« Mais cette croissance à la vitesse grand V s'est faite aux dépends d'autres équipements informatiques » (à propos du marché des tablettes tactiles).
(Clémence Dunand, sur lesechos.fr, le 22 octobre 2013)
(photo Wikipédia sous licence GFDL par Blake Patterson)
Ce que j'en pense
Notre journaliste aurait-elle oublié de noter sur ses tablettes que la locution aux dépens de a bien plus à voir avec dépenser qu'avec dépendre, eu égard à l'étymologie ?
Emprunté du latin dispensum, participe passé neutre substantivé de dispendere (« peser en distribuant, partager ; distribuer ») à l'origine de l'adjectif dispendieux, dépens est un ancien nom masculin pluriel qui n'est plus guère employé au sens propre de « frais, ce que l'on dépense » que dans le vocabulaire juridique, la langue usuelle lui ayant depuis longtemps préféré dépense(s). Il subsiste dans la locution prépositive aux dépens de, qui signifie proprement « aux frais de » (Il vit grassement, il s'est enrichi à mes dépens) et, figurément, « au détriment, au préjudice de » (Apprendre quelque chose à ses dépens).
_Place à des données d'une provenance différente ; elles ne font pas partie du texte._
-- ==== Sys2Proof/Tests/Slice0.lean ====
section
/-! SUPPORT. Tests: the operands that WellFormed refuses, a state and operands for the hypotheses of every statement
that has some, clause by clause, and single commands beside figures of the spec. -/

open Sys2Proof Sys2Proof.Machine

namespace Sys2Proof.Tests

-- One theorem at a time: many at once take a thread's stack each.
set_option Elab.async false

/-! ### Ill-formed operands -/

/-- Register addresses are dwords of BAR0's 24 bits (R33). -/
theorem test_wf_register_address :
    (Instr.registerWrite .pcie 0x402 0xF 0).wf = false ∧ (Instr.registerWrite .pcie 0x1000000 0xF 0).wf = false ∧
      (Instr.readClear .pcie 0x401).wf = false ∧ (Instr.latchedRead .spx1 0x1000000).wf = false ∧
      (Instr.votedFieldRead .pcie 3).wf = false ∧ (Instr.quarterWake .pcie true 0x100002 0xF 0).wf = false ∧
      (Instr.fabricAccessTimeout .pcie true false 0x1000001).wf = false ∧ (Instr.spx1Read 0 0x400 0).wf = false ∧
      (Instr.spx1Read 0 0x1000000 1).wf = false ∧ (Instr.spx1Write 0x40 0x402 [0]).wf = false := by decide

/-- Posted writes are delivered for a PSTAT (R37). -/
theorem test_wf_pstat :
    (Instr.postedWriteDelivery 0x1000).wf = false ∧ (Instr.txnDeferredPostedApply 0x70000).wf = false ∧
      (Instr.postedWriteDelivery 0x13FC).wf = true := by decide

/-- BAR2 reaches 2^35 bytes (R49), in whole requests. -/
theorem test_wf_bar2 :
    (Instr.bar2Write 0 []).wf = false ∧ (Instr.bar2Write (2 ^ 35) [0]).wf = false ∧
      (Instr.bar2Read 2 1 0).wf = false ∧ (Instr.bar2Read 0 0 0).wf = false ∧
      (Instr.bar2Read (2 ^ 35) 1 0).wf = false := by decide

/-- Trigger balls and sources 0x01 to 0x18 (Table 3-7). -/
theorem test_wf_trigger :
    (Instr.triggerLatchSet 0).wf = false ∧ (Instr.triggerLatchSet 0x19).wf = false ∧
      (Instr.triggerLatchSet 0x18).wf = true := by decide

theorem test_wf_samples : (Instr.granuleBoundary 0 [(64, [])]).wf = false := by decide

/-- A converter's code has 24 bits (R164). -/
theorem test_wf_measurements :
    (Instr.pmuAdcSlot 0 (2 ^ 23) false).wf = false ∧ (Instr.sgPeriodEnd 0 [-(2 ^ 23) - 1] [0]).wf = false ∧
      (Instr.ledgerSensorResult [(136, 0)] []).wf = false ∧
      (Instr.ledgerSensorResult [] [136]).wf = false := by decide

/-- Fine codes have 11 bits (R233). -/
theorem test_wf_times :
    (Instr.tdcStartEvent 0 2048).wf = false ∧ (Instr.tdcStopEvent 0 2048).wf = false := by decide

/-- Frames and slots as Table 11-4 lays them out. -/
theorem test_wf_frames :
    (Instr.laceFrameReceive (0, 2048) 0 0 false 0 true [] {}).wf = false ∧
      (Instr.laceFrameReceive (0, 0) 0 64 false 0 true [] {}).wf = false ∧
      (Instr.laceFrameReceive (0, 0) 0 0 false 0 true [⟨1, true, 1, false, 64, 0, 0, 0, 0⟩] {}).wf = false ∧
      (Instr.laceFrameReceive (0, 0) 0 0 false 0 true
        [⟨2, true, 1, false, 1, 0, 0, 0, 0⟩, ⟨1, true, 1, false, 1, 0, 0, 0, 0⟩] {}).wf = false ∧
      (Instr.laceSurveyComplete ⟨false, 2 ^ 24, [], [], []⟩).wf = false := by decide

theorem test_wf_engines :
    (Instr.calSlotEnd 0 [⟨64, 0, 0, 0⟩]).wf = false ∧ (Instr.calSlotEnd 0 [⟨0, 0, 1, 2⟩]).wf = false ∧
      (Instr.patrolCycle [] [] 0).wf = false ∧ (Instr.thmReading []).wf = false ∧
      (Instr.votedFieldScrub [(0x12000, 3, 1)]).wf = false ∧ (Instr.votedFieldScrub [(2, 0, 1)]).wf = false := by
  decide

/-- Speeds 1 to 5 and widths 1, 4 and 8 (R48); a TAP code beyond Table 19-12 selects the bypass (R406). -/
theorem test_wf_link_and_port :
    (Instr.linkUp (0, 4) {}).wf = false ∧ (Instr.linkUp (6, 4) {}).wf = false ∧ (Instr.linkUp (5, 2) {}).wf = false ∧
      (Instr.linkUp (5, 8) {}).wf = true ∧ (Instr.tapBypass 3).wf = false := by decide

/-- The table gives its rows no bits, so no word spells a command. -/
theorem test_no_words (n w : Nat) : decodeTableWord n w = none ∧ State.reset.withFetchWord n w = State.reset := by
  simp [decodeTableWord, State.withFetchWord]

/-! ### States for the hypotheses -/

def flds : List (Fld × Nat) → State → State
  | [], s => s
  | (f, n) :: l, s => flds l (s.setFld f n)

/-- A part in RUN on its PLL, boot over, every quarter on, at a granule boundary. -/
def live : State :=
  flds [(F.PWR_QMASK_ON, 0xFFFF), (F.CLK_STAT_CORE_ACT, 2), (F.CLK_STAT_PLL_LOCK, 1), (F.CLK_STAT_IPLL_LOCK, 1),
    (readyFld 0, 1), (readyFld 1, 1), (F.CLK_SRC_CORE, 2), (F.CHIP_BOOT_STAT_STEP, 13), (F.PWR_VID_CUR, 0x64)]
    { State.reset with boot := { up := true }, now := 64000, clk := { xoOn := true, xoCounting := true } }

def servesB (s : State) (m : Master) (a : Nat) : Bool :=
  !s.fabricDown && !s.bit F.CLK_STAT_HOLD && (s.pstate ≠ 3 || !s.centralOff) && !s.mustWait m &&
    (match addrQuarter a with | some q => s.quarterOn q | none => true) && !s.regionClosed a

def takesB (s : State) (m : Master) (a : Nat) : Bool :=
  servesB s m a && !s.bootRefuses m a && (s.capturer m a).isNone && s.outranked m a = 0

def runsB (s : State) (a : Nat) : Bool :=
  !s.fabricDown && !s.bit F.CLK_STAT_HOLD && (match addrQuarter a with | some q => s.quarterOn q | none => true)

theorem serves_of {s : State} {m : Master} {a : Nat} (h : servesB s m a = true) : s.Serves m a := by
  simp only [servesB, Bool.and_eq_true, Bool.or_eq_true, Bool.not_eq_true', decide_eq_true_eq] at h
  obtain ⟨⟨⟨⟨⟨h1, h2⟩, h3⟩, h4⟩, h5⟩, h6⟩ := h
  exact ⟨h1, h2, h3, h4, fun q hq => by simpa [hq] using h5, h6⟩

theorem takes_of {s : State} {m : Master} {a : Nat} (h : takesB s m a = true) : s.Takes m a := by
  simp only [takesB, Bool.and_eq_true, Bool.not_eq_true', Option.isNone_iff_eq_none, decide_eq_true_eq] at h
  exact ⟨serves_of h.1.1.1, h.1.1.2, h.1.2, h.2⟩

theorem runs_of {s : State} {a : Nat} (h : runsB s a = true) : s.Runs a := by
  simp only [runsB, Bool.and_eq_true, Bool.not_eq_true'] at h
  exact ⟨h.1.1, h.1.2, fun q hq => by simpa [hq] using h.2⟩

def soundB (s : State) : Bool :=
  tabWf (fun _ => 0) s.hbm && tabWf winReset s.win && tabWf regReset s.regs && tabWf (fun _ => 0) s.copyB &&
    tabWf (fun _ => 0) s.copyC && tabWf (fun _ => 0) s.hostRc && tabWf (fun _ => 0) s.spx1Rc &&
    tabWf (fun _ => 0) s.holdH && tabWf (fun _ => 0) s.holdS && tabWf (fun _ => none) s.posted &&
    tabWf (fun _ => {}) s.handed && tabWf (fun _ => {}) s.evcs && tabWf (fun _ => {}) s.txns &&
    tabWf (fun _ => {}) s.srcs && tabWf (fun _ => {}) s.ents && tabWf (fun _ => {}) s.qs && tabWf (fun _ => {}) s.qm &&
    tabWf (fun _ => {}) s.qr && tabWf (fun _ => {}) s.chans && tabWf (fun _ => {}) s.pmus && tabWf (fun _ => 0) s.adcs &&
    tabWf (fun _ => 0) s.adcAt && tabWf (fun _ => {}) s.sgs && tabWf (fun _ => {}) s.rings && tabWf (fun _ => {}) s.tdcs &&
    tabWf (fun _ => {}) s.dlls && tabWf (fun _ => {}) s.ports && tabWf (fun _ => {}) s.calch &&
    (s.installed = 1 || s.installed = 2)

theorem sound_of {s : State} (h : soundB s = true) : s.Sound := by
  simp only [soundB, Bool.and_eq_true, Bool.or_eq_true, decide_eq_true_eq] at h
  constructor <;> simp only [h]

theorem live_sound : live.Sound := sound_of (by decide +kernel)

/-- A word of the null segment with its check codes, and a body of it. -/
def word (op cond dur tgt cnt trg : Nat) : Micro :=
  let raw := op * 2 ^ 186 + cond * 2 ^ 180 + dur * 2 ^ 164 + nullSeg * 2 ^ 147 + tgt * 2 ^ 128 + cnt * 2 ^ 72 + trg * 2 ^ 64
  let a := raw / 2 ^ 104 % 2 ^ 88
  let b := raw / 2 ^ 16 % 2 ^ 88
  BitVec.ofNat 192 (a * 2 ^ 104 + b * 2 ^ 16 + codeByte a * 256 + codeByte b)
Rien à voir, donc, avec la forme conjuguée du verbe dépendre, emprunté du latin dependere : (je, tu) dépends. C'est pourquoi on veillera à ne pas affubler notre substantif (toujours employé au pluriel, à l'instar de frais) d'un d que rien ne justifie. La Fontaine ne s'y est pas trompé, lui qui écrivait en 1668 : « Apprenez que tout flatteur / Vit aux dépens de celui qui l'écoute. » Après tout, cette leçon vaut bien un fromage et une tablette... de chocolat !
Ce qu'il conviendrait de dire
Cette croissance s'est faite aux dépens d'autres équipements informatiques.